The task: The required output is the line that contains "abbrev PixNum := BitVec 24" and every line after it, each written out exactly, up to the end of the entries.

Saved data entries
|---|
-- ==== Sys2Proof/Word.lean ====
section
/-! DEFINITION. The word types of the framer's ports and the four channel orders (00_scope.md R8, 10_state.md R19). -/

namespace Sys2Proof

/-- A byte: a colour channel, one address of the pixel RAM (R20), one byte of a frame (R12). -/
abbrev Byte := BitVec 8

/-- A command word, 64 bits (R8, R63). -/
abbrev CmdWord := BitVec 64

/-- A response word or a register value, 32 bits (R8, R74). -/
abbrev PortWord := BitVec 32

/-- A pixel index or a pixel count, 24 bits, unsigned (R8). -/
abbrev PixNum := BitVec 24

/-- The channel order, "the permutation mapping logical (R,G,B) input to physical byte storage order"
(R14). The four values stand for the four 2-bit codes of R19; the fourth is the legal unrecognized code. -/
inductive ChannelOrder where
  | rgb
  | grb
  | bgr
  | unrecognized
  deriving DecidableEq, Repr, Inhabited

end Sys2Proof
end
|---|
Task solution:
abbrev PixNum := BitVec 24

/-- The channel order, "the permutation mapping logical (R,G,B) input to physical byte storage order"
(R14). The four values stand for the four 2-bit codes of R19; the fourth is the legal unrecognized code. -/
inductive ChannelOrder where
  | rgb
  | grb
  | bgr
  | unrecognized
  deriving DecidableEq, Repr, Inhabited

end Sys2Proof
end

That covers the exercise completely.